The word Amen is a declaration of affirmation found in the Hebrew Bible and New Testament. Its use in Judaism dates back to its earliest texts. It has been generally adopted in Christian worship among multiple countries and languages as a concluding word for prayers and hymns and fittingly, acceptance of something said.
The word "amen" comes from a Hebrew root which in its various verbal forms can mean: To support, to be loyal, to be certain, and to place faith in. The English definition of the Hebrew word "Amen" is verily, truly. Saying amen denotes acceptance as truth to the preceding message. Strong's Exhaustive Concordance says Amen means: so be it, truth; surety; faithfulness.
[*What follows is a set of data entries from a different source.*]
-- ==== Sys2Proof/Laws/FrameQueues.lean ====
section
/-! SUPPORT. What each shared operation of the event flags, the pins, the transmit queues and withdrawal leaves unchanged: one lemma each, all of it a simp set. -/

namespace Sys2Proof.Machine

@[simp] theorem raise_frame (e : EventFlag) (s : State) :
    (raise e s).pending = s.pending ∧ (raise e s).pins = s.pins ∧ (raise e s).resetRecord = s.resetRecord ∧
    (raise e s).cfg = s.cfg ∧ (raise e s).fresh = s.fresh ∧ (raise e s).line = s.line ∧
    (raise e s).peer = s.peer ∧ (raise e s).ticket = s.ticket ∧ (raise e s).sched = s.sched ∧
    (raise e s).door = s.door ∧ (raise e s).press = s.press ∧ (raise e s).car = s.car ∧
    (raise e s).store = s.store ∧ (raise e s).panel.mask = s.panel.mask ∧
    (raise e s).panel.stopn = s.panel.stopn ∧ (raise e s).panel.reply = s.panel.reply ∧
    (raise e s).panel.restartPending = s.panel.restartPending ∧ (raise e s).panel.transaction = s.panel.transaction := by
  simp [raise]

@[simp] theorem raiseIf_frame (b : Bool) (e : EventFlag) (s : State) :
    (raiseIf b e s).pending = s.pending ∧ (raiseIf b e s).pins = s.pins ∧
    (raiseIf b e s).resetRecord = s.resetRecord ∧ (raiseIf b e s).cfg = s.cfg ∧ (raiseIf b e s).fresh = s.fresh ∧
    (raiseIf b e s).line = s.line ∧ (raiseIf b e s).peer = s.peer ∧ (raiseIf b e s).ticket = s.ticket ∧
    (raiseIf b e s).sched = s.sched ∧ (raiseIf b e s).door = s.door ∧ (raiseIf b e s).press = s.press ∧
    (raiseIf b e s).car = s.car ∧ (raiseIf b e s).store = s.store ∧ (raiseIf b e s).panel.mask = s.panel.mask ∧
    (raiseIf b e s).panel.stopn = s.panel.stopn ∧ (raiseIf b e s).panel.reply = s.panel.reply ∧
    (raiseIf b e s).panel.restartPending = s.panel.restartPending ∧
    (raiseIf b e s).panel.transaction = s.panel.transaction := by
  unfold raiseIf; split <;> simp

@[simp] theorem clearFlags_frame (named : BitVec 20) (s : State) :
    (clearFlags named s).pending = s.pending ∧ (clearFlags named s).pins = s.pins ∧
    (clearFlags named s).resetRecord = s.resetRecord ∧ (clearFlags named s).cfg = s.cfg ∧
    (clearFlags named s).fresh = s.fresh ∧ (clearFlags named s).line = s.line ∧
    (clearFlags named s).peer = s.peer ∧ (clearFlags named s).ticket = s.ticket ∧
    (clearFlags named s).sched = s.sched ∧ (clearFlags named s).door = s.door ∧
    (clearFlags named s).press = s.press ∧ (clearFlags named s).car = s.car ∧
    (clearFlags named s).store = s.store ∧ (clearFlags named s).panel.mask = s.panel.mask ∧
    (clearFlags named s).panel.stopn = s.panel.stopn ∧ (clearFlags named s).panel.reply = s.panel.reply ∧
    (clearFlags named s).panel.restartPending = s.panel.restartPending ∧
    (clearFlags named s).panel.transaction = s.panel.transaction := by
  simp [clearFlags]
The context in which a word is used is very important in determining its meaning. To better understand something it is good practice to find where in the Bible it was first used. The first use of this word Amen is found in Numbers 5:11-22. In this text the words are allied to a woman allegedly committing adultery, and the "jealousy offering". The priest warned the woman that if she had committed adultery, the bitter water she had to drink from a concoction devised by the priest would "make thy thigh to rot, and thy belly to swell." The accused woman then had to respond with the words "Amen, amen".
In this text the words mean "so be it", as an acceptance of judgment, said twice as a recognition of its seriousness. In the book by E.W. Bullinger, Numbers in Scripture, Bullinger claims the number two denotes that a thing is established. In this case it would mean the woman accepts as established the laws of God and the consequences of disobedience.
In this passage, Amen has reference to faithfulness, and is used to confirm the words of another. In the text we see a woman accused of adultery and condemning herself by the word "Amen". However, this was not an admission of guilt. The bitter water would cause her to suffer if she was guilty. If the water had no ill-effects, then the woman was deemed guiltless.
To get another scriptural answer to what "Amen" means, we can go to a place where it is used not as the last word but the first word. Jesus would often start a solemn statement by saying "Verily" or "Truly". In John's gospel (John 3:3) Jesus is recorded as using the word twice in succession, "Verily, verily, I say to you...". This is actually the word “Amen”. This shows us that the underlying meaning of the word "Amen" is truth and verity. It is a solemn affirmation.
"Yes before God I agree with that, it is established, I believe that to be true, I want that to be so".
The Lord's Prayer ends with "Amen" relying on the Hebrew usage. However, in the New Testament, Amen can also mean "of a truth" at the start of something said, or, at the end, "so be it" or "may it occur". The word was borrowed from the Jewish synagogues by many Christians who, in the first few hundred years of Christianity, attended synagogues for worship. By saying the Hebrew word Amen, Christians accepted whatever was said by God and promised to make it real in their lives.
In modern times, few Christians understand what the implication of saying Amen is. By saying Amen, one acknowledges what has been said in a prayer or statement as truth and further promises a solemn oath to faithfully perform it in his or her life.